The Edible Herb Barter

Natasha Kaur Grewal, and James Clarkson, Architecture

The Edible Herb Barter (ERB) machine

Minimising our food miles — the distance the food we consume has travelled — has become an essential element to enable us to reduce our own carbon footprints. Inspired by the theme to create a productive space, to grow fresh foods, utilise recycled materials and encourage a social engagement around nature in smaller settings; The Edible Herb Barter (E.R.B.) The machine provides a sustainable alternative approach to growing herbs and micro greens indoors, using recycled tin cans.

The project was conceptualised and modelled by Natasha Kaur Grewal (M.Arch) and James Clarkson (Stage 4, Dip.Arch) for the RHS Pop-Up Garden Competition at Gardening Scotland 2019 held at the Royal Highland Showgrounds in Edinburgh.

As students currently living in halls of accommodation, we had noticed that a large amount of packaging quickly accumulates within the shared kitchen areas, especially canned foods and drinks. By collecting our used containers, we discovered this amounts to approximately 40lts of recycled waste each week.

Through the project, we aim to inspire students and young professionals who live within these smaller accommodation units to grow low maintenance fruits, salads, and herbs — such as coriander or mint — and other leafy vegetables. These can be grown within the recycled tins and cans which could be arranged and organized within a prefabricated frame to create a vertical ‘vending machine’ type garden.

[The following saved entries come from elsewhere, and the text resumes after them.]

-- ==== Sys2Proof/Machine/Complete.lean ====
section
/-! DEFINITION. What the unit of a command does next, and UNIT_COMMAND_COMPLETION (R41), with the histogram slot of an ADMIT
(R177) and the output-block header of a COMBINE (R345). -/

namespace Sys2Proof.Machine

/-- One pass of the command's unit over it. -/
def unitRun (s : State) (u : UCmd) : State :=
  match u.op with
  | .norm _ _ => normRun s u
  | .pos _ _ => posRun s u
  | .score _ _ => scoreRun s u
  | .smax _ _ => smaxRun s u
  | .topk _ _ => topkRun s u
  | .admitRows _ _ => admitRun s u
  | .scout _ _ => scoutRun s u
  | .huddle _ _ => huddleRun s u
  | .pack _ _ => packRun s u
  | .keep _ _ => keepRun s u
  | .volley _ _ => volleyRun s u
  | .recvIn _ _ => recvInRun s u
  | .recvNet _ _ => recvNetRun s u
  | .reboundCombine _ _ => combineRun s u
  | .reboundRet _ _ => retRun s u
  | .fuse _ _ => fuseRun s u
  | .micro _ _ => microRun s u
  | .copy _ _ => copyRunCmd s u
  | .xpose _ _ => xposeRunCmd s u
  | .gather _ _ => gatherRun s u
  | .scatter _ _ => scatterRun s u
  | .scatterAdd _ _ => scatterAddRun s u
  | _ => s

/-! ### Output-block headers (R345) -/

/-- The 64 bytes of a header. -/
def State.blockHeader (s : State) (h : Half) (emitted : Nat) : List Byte :=
  natLe 8 s.step.toNat ++ natLe 2 (s.batch h.val).toNat ++ natLe 1 (h.val + 4 * (s.gen h.val).toNat) ++
  natLe 1 (s.ref.halfGate.getD h.val 0) ++ natLe 4 emitted ++ natLe 8 (s.briale h).toNat ++
  natLe 8 (s.ref.outDig.getD h.val 0).toNat ++ natLe 8 (s.ref.inDig.getD h.val 0).toNat ++ List.replicate 16 0#8 ++
  natLe 8 s.step.toNat

/-- Base of the output-block ring. -/
def State.obhBase (s : State) : Nat := s.fld 0x0E0114 31 6 * 64 + s.fld 0x0E0118 15 0 * 2 ^ 32

/-- A completed COMBINE writes its header, or a full ring drops it. -/
def State.outHeader (s : State) (u : UCmd) : State :=
  if s.fld 0x0E0110 0 0 = 0 then s else
  let n := ringSlots (s.fld 0x0E0110 4 1)
  let wr := s.fld 0x0E011C 12 0
  let rd := s.fldNow 0x0E0120 12 0
  if n ≤ (wr + 8192 - rd) % 8192 then
    let t := s.bump 0x2214 1
    { t with adm := { t.adm with sflags := t.adm.sflags ||| 0x4#16 } }
  else
    let h : Half := ⟨u.queue % 2, Nat.mod_lt _ (by decide)⟩
    let t := s.setBytes (s.obhBase + wr % n * 64) (s.blockHeader h (u.value.toNat % 2 ^ 32))
    t.setFld 0x0E011C 12 0 ((wr + 1) % 8192)

/-- OBH_RD_WRITE (R345): refused with BOUNDS when (WR − RD) mod 8192 would exceed the slot count. -/
def State.obhRd (s : State) (v : Word) : Byte × State :=
  let rd := bitsOf v.toNat 12 0
  if ringSlots (s.fld 0x0E0110 4 1) < (s.fld 0x0E011C 12 0 + 8192 - rd) % 8192 then (codeBounds, s)
  else (codeOk, s.liveWrite 0x0E0120 (BitVec.ofNat 32 rd))

/-- OBH_RD_WRITE. -/
def execObhRdWrite (v : Word) (s : State) : Out := .next (s.hostWrite 0x0E0120 fun t => t.obhRd v)

/-! ### Completion (R41) -/

/-- What else a command does as it completes with OK. -/
def State.atEnd (s : State) (u : UCmd) (r : UResult) : State :=
  if r.code ≠ codeOk then s else
  match u.op with
  | .admitRows _ _ => s.histogram u
  | .reboundCombine _ _ => s.outHeader u
  | _ => s

/-- UNIT_COMMAND_COMPLETION (R41): the unit goes on with the command as far as it can; once it has finished it, the command
completes in its context. -/
def execUnitCommandCompletion (c : Ctx) (serial : BitVec 16) (s : State) : Out :=
  .next (match s.cmd c serial with
    | none => s
    | some u =>
      let t := if u.result.isNone && s.isHead u then unitRun s u else s
      match t.cmd c serial with
      | none => t
      | some v => match v.result with
        | some r => (t.atEnd v r).complete v r
        | none => t)

end Sys2Proof.Machine
end

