/-- SEED (R89): xA is the seed from the next step boundary on. -/
def execSeed (c : Ctx) (f : Fields) (s : State) : Out :=
  .next (s.localOp c (.seed c f) f [] false fun t =>
    ({ t with seedNext := some ((t.ctx c).xr f.srcA) } : State).retire c codeOk)

/-! ### The step group (R53, R55) -/

/-- The contexts that are neither FREE nor HALTED. -/
def State.group (s : State) : List Nat :=
  (s.ctxs.filter fun c => decide (c.2.st ≠ .free) && decide (c.2.st ≠ .halted)).map (·.1)

/-- Every member of the step group is in STEPWAIT, and there is one. -/
def State.allStepwait (s : State) : Bool :=
  decide (s.group ≠ []) && s.group.all fun c => decide ((s.ctx c).st = .stepwait)

/-! ### Staged values (R53, R174, R177, R363, R373) -/

/-- A ring of 2^LOGSLOTS slots lies inside one enabled tensor region (R177). -/
def State.ringInside (s : State) (ctrl base slot : Nat) : Bool := s.inRegion base (ringSlots (s.fld ctrl 4 1) * slot)

/-- EN of a ring's control register is refused where the ring lies outside every region (R177, R345). -/
def State.ringCheck (s : State) (was : Bool) (ctrl base slot : Nat) : State :=
  if s.fld ctrl 0 0 = 1 ∧ !was ∧ !s.ringInside ctrl base slot then (s.setFld ctrl 0 0 0).raiseFlag 5 1 else s

/-- The staged fields of the registers take effect. -/
def State.applyRegs (s : State) : State :=
  let hist := s.fld 0x070018 0 0 == 1
  let obh := s.fld 0x0E0110 0 0 == 1
  let t := s.staged.foldl (fun t e => match e.2 with
    | some (m, v) => t.setReg e.1 ((t.reg e.1 &&& ~~~m) ||| (v &&& m))
    | none => t) s
  let t : State := { t with staged := [] }
  let t := t.ringCheck hist 0x070018 (t.fld 0x070010 31 19 * 2 ^ 19 + t.fld 0x070014 15 0 * 2 ^ 32) 0x80000
  t.ringCheck obh 0x0E0110 t.obhBase 64

/-- With AUTO in force each batch id that the host did not stage rises by 2 (R373). -/
def State.autoBatch (before s : State) : State :=
  if s.fld 0x1014 0 0 = 0 then s else
  [0, 1].foldl (fun t h =>
    if (Tab.get none before.staged (0x100C + 4 * h)).isSome then t
    else t.setFld (0x100C + 4 * h) 13 0 ((t.batch h).toNat + 2)) s

/-- The generation of a half starts at 0 with a batch id that is new to it (R24). -/
def State.newBatch (before s : State) : State :=
  [0, 1].foldl (fun t h =>
    if t.batch h = before.batch h then t else { t with ref := { t.ref with gens := t.ref.gens.set h 0 } }) s

/-- Word `w` of the steering table. -/
def State.steerWord (s : State) (w : Nat) : Nat := loadLe s.tbl.steer (4 * w) 4

/-- Word `w` of the steering table takes a value. -/
def State.setSteer (s : State) (w v : Nat) : State := { s with tbl := { s.tbl with steer := storeLe s.tbl.steer (4 * w) 4 v } }

/-- Entries of a layer that are enabled. -/
def State.steerEnabled (s : State) (l : Nat) : List Nat :=
  (List.range 64).filter fun j => bitOf (s.steerWord (256 * l + 4 * j)) 15

/-- Expert of steering entry `j` of a layer. -/
def State.steerExpert (s : State) (l j : Nat) : Nat := bitsOf (s.steerWord (256 * l + 4 * j)) 11 0

/-- Enabled entries of a layer that name an expert which a lower one names have their EN cleared; how many (R174). -/
def State.steerDups (s : State) (l : Nat) : List Nat :=
  let en := s.steerEnabled l
  en.filter fun j => en.any fun i => decide (i < j) && decide (s.steerExpert l i = s.steerExpert l j)

/-- Each entry once. -/
def distinct : List Nat → List Nat
  | [] => []
  | x :: l => if l.contains x then distinct l else x :: distinct l

/-- Staged steering entries take effect; duplicates of every layer are cleared, with their number (R174). A layer of which the table
lists no byte has no enabled entry. -/
def State.applySteer (s : State) : Nat × State :=
  let t := s.tbl.steerStaged.foldl (fun t e => match e.2 with
    | some v => t.setSteer e.1 v.toNat
    | none => t) s
  let t : State := { t with tbl := { t.tbl with steerStaged := [] } }
  (distinct (t.tbl.steer.map fun e => e.1 / 1024)).foldl (fun acc l =>
    let d := acc.2.steerDups l
    (acc.1 + d.length, d.foldl (fun t j => t.setSteer (256 * l + 4 * j)
      (putBits (t.steerWord (256 * l + 4 * j)) 15 15 0)) acc.2)) (0, t)

/-! ### The steering update (R175, R176) -/

/-- Choices counted for a layer, and demand of one of its entries. -/
def State.choicesOf (s : State) (l : Nat) : Nat := Tab.get 0 s.adm.choices (2 * l) + Tab.get 0 s.adm.choices (2 * l + 1)
def State.demandOf (s : State) (l j : Nat) : Nat :=
  Tab.get 0 s.adm.demand (128 * l + 2 * j) + Tab.get 0 s.adm.demand (128 * l + 2 * j + 1)

/-- The new value of an entry, and whether it was NaN (R176). -/
def steerNext (dem nch : Nat) (target value eta vmax : Fl) : Fl × Bool :=
  let load := fDiv (rn (Fl.ofInt dem)) (rn (Fl.ofInt nch))
  let v := fAdd value (fMul eta (fSub target load))
  if v.isNan then (value, true)
  else if vmax.lt v then (vmax, false)
  else if v.lt vmax.neg then (vmax.neg, false) else (v, false)

/-- A parameter of the update is negative, infinite or NaN. -/
def steerBad (w : Word) : Bool :=
  match f32 w with
  | .nan => true
  | .inf _ => true
  | .fin n m _ => n && decide (m ≠ 0)

/-- One layer is updated; how many of its entries gave a NaN. `keep` holds the value words staged at this boundary. -/
def State.steerLayer (s : State) (keep : List Nat) (eta vmax : Fl) (l : Nat) : Nat × State :=
  let nch := s.choicesOf l
  let js := (s.steerEnabled l).filter fun j => decide (s.steerExpert l j < Tab.get 0 s.adm.layerE l) &&
    !keep.contains (256 * l + 4 * j + 2)
  js.foldl (fun acc j =>
    let w := 256 * l + 4 * j
    let val (i : Nat) : Fl := f32 (BitVec.ofNat 32 (s.steerWord (w + i)))
    let (v, bad) := steerNext (s.demandOf l j) nch (val 1) (val 2) eta vmax
    if bad then (acc.1 + 1, acc.2) else (acc.1, acc.2.setSteer (w + 2) (toF32 v).toNat)) (0, s)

In most student halls and short-term accommodations, there are large areas of ‘grey’ wall surfaces which are left blank and under-utilized, often in well-lit areas both internally and in some cases externally. The vertical structure optimizes the area used to grow the fresh foods, where a potential modular design could allow for flexibility in the scale of each garden from an individual to a flat or larger group. The plug-in nature of the cans will provide an easily maintainable and usable selection of produce, allowing users to engage in the bartering, or exchange process of consuming and replenishing the garden dynamically to suit their own needs across the changing seasons.

The entry for the RHS Pop-Up Garden Show which was guided by the theme of ‘Greening Great Britain’ had received a positive audience and overwhelming feedback from both judges and guests throughout the weekend exhibition — 31st May to 2nd June 2019 — where the project had sparked interesting discussions regarding its usage, viability and modularity. The GSA Green Team received two awards for the competition:

1. Silver Gilt
2. Discretionary Award for Innovation

The overall comments of the judges indicated that the design clearly encourages healthy eating patterns within student accommodations, and they were very excited to know and suggest how the idea could be further explored.

The model has now been placed in the lobby of Blythswood House (GSA Student Halls). During a 4-week period that students from GSA Singapore are residing in these halls, a joint exercise, engaging with the students, creates a scope to study the impacts ‘The Machine’ would and could potentially have on student habits and living experiences.

Relationship with my IRP

Though my Individual research project I am exploring different methods of designing for nature in the urban environment. The vending machine is not just a source of food but also creates relief in the plastered environment. There is substantial evidence that nature needs to be layered in different scales to create an environment that encourages productivity and improves mental wellbeing.